Once we have a fully repeatable test case, we shall be happy to try to repeat it and then we would continue with it's processing.
[7 Mar 18:28] MySQL Verification Team
Hello Yoseph,

Please see the file I've uploaded,   bug114235.sql 

It seems to repeat the bug you described.
Run the sql script in a single thread with nobody else accessing the tables and 
let me know if that is the same issue you see.

The function ends up returning 1010 for whatever input you give it!
If you run the query directly it's fine.

Regards,
-- 
Shane Bester, MySQL Senior Principal Technical Support Engineer
Oracle Corporation
http://dev.mysql.com/
[7 Mar 18:53] MySQL Verification Team
Notice the flush tables in the testcase.  Even after server restart, see this, even on 8.0.27:

mysql> \r
Connection id:    8
Current database: test

mysql> select udf1(73449) ;
+-------------+
| udf1(73449) |
+-------------+
| NULL        |
+-------------+
1 row in set (0.02 sec)

mysql> select udf1(73449) ;
+-------------+
| udf1(73449) |
+-------------+
| NULL        |
+-------------+
1 row in set (0.00 sec)

mysql> select udf1(73449) ;
+-------------+
| udf1(73449) |
+-------------+
| NULL        |
+-------------+
1 row in set (0.00 sec)

mysql> select udf1(73449) ;
+-------------+
| udf1(73449) |
+-------------+
| NULL        |
+-------------+
1 row in set (0.00 sec)

mysql> flush tables;
Query OK, 0 rows affected (0.00 sec)

mysql> select udf1(73449) ;
+-------------+
| udf1(73449) |
+-------------+
| 1010        |           <<<<<<< ??????
+-------------+
1 row in set (0.28 sec)
[7 Mar 19:45] MySQL Verification Team
Yoseph,

When the issue occurs again,  please check if this temporarily resolves it:

"create function f() returns int deterministic return 1;drop function f;"

-- 
Shane Bester, MySQL Senior Principal Technical Support Engineer
Oracle Corporation
http://dev.mysql.com/
[7 Mar 19:59] MySQL Verification Team
deterministic testcase

Attachment: bug114235_new.sql (application/octet-stream, text), 2.44 KiB.

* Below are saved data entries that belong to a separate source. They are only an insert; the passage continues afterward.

-- ==== Sys2Proof/Machine/Transmit.lean ====
section
/-! DEFINITION. Sending frames: starting them, the ends of their attempts, delivery and drop (R85 to R88, R91 to R95, R104
to R106). -/

namespace Sys2Proof.Machine

/-- The frame an item would send. -/
def QueueItem.front? (i : QueueItem) : Option Frame := i.frames.head?

/-- The bus is idle and this station starts the frame that its link state allows: the head in ALONE and UP, a probe that
is due in DOWN. No other frame starts (R85, R91, R106). -/
def startFrame (s : State) : State :=
  match s.link.wire, s.link.state with
  | none, .up | none, .alone =>
    match s.link.head?.bind QueueItem.front? with
    | some f =>
      s.onLink (fun l =>
        { l with
          queue := l.onHead (fun i => { i with onWire := true })
          wire := some { frame := f, probe := false, bits := frameBits s.myId f } })
    | none => s
  | none, .down =>
    match s.link.probe with
    | some a =>
      s.onLink (fun l =>
        { l with
          probe := none
          wire := some { frame := .announce a, probe := true, bits := frameBits s.myId (.announce a) } })
    | none => s
  | _, _ => s

/-- The item whose frame is on the wire. -/
def Link.onWire? (l : Link) : Option QueueItem := l.queue.find? QueueItem.onWire

/-- Changes the item whose frame is on the wire. -/
def mapOnWire (f : QueueItem → QueueItem) (s : State) : State :=
  s.onLink (fun l => { l with queue := modifyFirst QueueItem.onWire f l.queue })

/-- The item whose frame is on the wire leaves the queue. -/
def dropOnWire (s : State) : State :=
  s.onLink (fun l => { l with queue := l.queue.eraseP QueueItem.onWire })

/-- A drop counts in UP; the third in a row leads to DOWN (R93, R105). -/
def countDrop (s : State) : State :=
  if s.link.state = .up then
    if Config.maxUndelivered ≤ s.link.undelivered + 1 then enterDown s
    else s.onLink (fun l => { l with undelivered := l.undelivered + 1 })
  else s

/-- An item that has left the queue was dropped undelivered: its requester is told, then the drop counts (R93, R95,
R105, R118). -/
def droppedItem (i : QueueItem) (s : State) : State := countDrop (removed i s)

/-- An ANNOUNCE carrying the restart mark has been delivered (R109). -/
def announced (a : AnnounceValues) (s : State) : State :=
  if a.restart then s.onLink (fun l => { l with restartOwed := false }) else s

/-- The burst of a ticket has been delivered whole: its record's pending mark is cleared and further pending records are
fed (R10, R94, R101, log entry 22). -/
def burstDelivered (t : TicketNo) (s : State) : State :=
  feedPending (modifyRecord t (fun r => { r with pendingBroadcast := false }) s)

/-- What the delivery of an item's front frame means to its requester (R93, R94, R109, R118). -/
def deliveredFrame (i : QueueItem) (s : State) : State :=
  match i.frames, i.slot, i.burst with
  | _ :: _ :: _, _, _ => s
  | _, some slot, _ => claimDelivered slot s
  | _, none, some t => burstDelivered t s
  | [.announce a], none, none => announced a s
  | _, none, none => s

/-- The front frame of the item on the wire has been delivered: it leaves the queue; the rest of its burst follows with
fresh attempts (R93, R94). -/
def advanceOnWire (i : QueueItem) (s : State) : State :=
  if i.frames.length ≤ 1 then dropOnWire s
  else mapOnWire (fun i =>
    { i with frames := i.frames.drop 1, started := true, onWire := false, attempts := 0, timeout := none,
             timedOut := false }) s

/-- An attempt of the item on the wire ended without delivery, in UP: the third, or one whose timeout ran out, drops it
(R93). -/
def failedAttempt (i : QueueItem) (s : State) : State :=
  if i.timedOut ∨ Config.maxAttempts ≤ i.attempts + 1 then droppedItem i (dropOnWire s)
  else mapOnWire (fun i => { i with started := true, onWire := false, attempts := i.attempts + 1 }) s

/-- The own frame's acknowledge slot has been read dominant: the undelivered count returns to 0, and DOWN returns to UP
(R93, R106). -/
def acknowledgedFrame (s : State) : State :=
  match s.link.state with
  | .down => enterSending .up s
  | .up => s.onLink (fun l => { l with undelivered := 0 })
  | _ => s

/-- The end of an attempt of a probe; one that falls due meanwhile waits on (R106, R109). -/
def endProbe (a : Frame) (ack : Bool) (s : State) : State :=
  let s := s.onLink (fun l => { l with wire := none })
  if ack && decide (s.link.state = .down) then
    acknowledgedFrame (match a with
      | .announce v => announced v s
      | _ => s)
  else s

/-- The end of an attempt of a queued frame (R93, R104). -/
def endQueued (ack : Bool) (s : State) : State :=
  match s.link.onWire?, s.link.state with
  | some i, .alone => deliveredFrame i (advanceOnWire i s)
  | some i, .up => if ack then deliveredFrame i (acknowledgedFrame (advanceOnWire i s)) else failedAttempt i s
  | some i, .down =>
    if ack then acknowledgedFrame (deliveredFrame i (advanceOnWire i s)) else mapOnWire (fun i => { i with onWire := false }) s
  | some _, _ => mapOnWire (fun i => { i with onWire := false }) s
  | none, _ => if ack then acknowledgedFrame s else s

/-- The own frame on the wire has ended and its acknowledge slot has been read (R88, R93). -/
def endAttempt (ack : Bool) (s : State) : State :=
  match s.link.wire with
  | none => s
  | some w => if w.probe then endProbe w.frame ack s else endQueued ack (s.onLink (fun l => { l with wire := none }))

/-- A probe that lost arbitration waits again, unless a later one has fallen due meanwhile (R87, R106, log entry 48). -/
def requeueProbe (f : Frame) (s : State) : State :=
  match f with
  | .announce a => s.onLink (fun l => { l with probe := some (l.probe.getD a) })
  | _ => s

/-- Arbitration is lost: not an attempt. The frame keeps its place, unless its timeout ran out meanwhile (R87, R93). -/
def loseArbitration (s : State) : State :=
  match s.link.wire with
  | none => s
  | some w =>
    let s := s.onLink (fun l => { l with wire := none })
    if w.probe then requeueProbe w.frame s
    else
      match s.link.onWire? with
      | none => s
      | some i =>
        if i.timedOut then droppedItem i (dropOnWire s) else mapOnWire (fun i => { i with onWire := false }) s

/-- Applies a change to the item at a position of the queue. -/
def modifyAt (f : QueueItem → QueueItem) : Nat → List QueueItem → List QueueItem
  | _, [] => []
  | 0, i :: rest => f i :: rest
  | n + 1, i :: rest => i :: modifyAt f n rest

/-- The transmit timeout of the item at a position has run out: an attempt on the wire ends first, else the frame is
dropped (R93). -/
def timeoutAt (p : Nat) (i : QueueItem) (s : State) : State :=
  if i.onWire then
    s.onLink (fun l => { l with queue := modifyAt (fun i => { i with timeout := none, timedOut := true }) p l.queue })
  else droppedItem i (s.onLink (fun l => { l with queue := l.queue.eraseIdx p }))

end Sys2Proof.Machine
end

[7 Mar 20:01] MySQL Verification Team
this regression appears to start in 8.0.22.

8.0.11: ok
8.0.21: ok
8.0.22: broken
8.0.23: broken
8.0.24: broken
8.0.25: broken
8.0.26: broken
8.0.27: broken
8.0.36: broken
9.0.0 trunk : broken
[7 Mar 23:03] Yoseph Phillips
Thanks Shane.

I also added:
SET optimizer_trace = "enabled=on"; 
SET optimizer_trace_max_mem_size = 1024 * 1024 * 16; 
SELECT udf1(73449);
SELECT * FROM INFORMATION_SCHEMA.OPTIMIZER_TRACE; 
SET optimizer_trace = "enabled=off";

to your test case after each of the failing and working calls to udf1(73449);
They produce exactly the same failing and working traces which I uploaded, so yes you have managed to come up with a repeatable test case.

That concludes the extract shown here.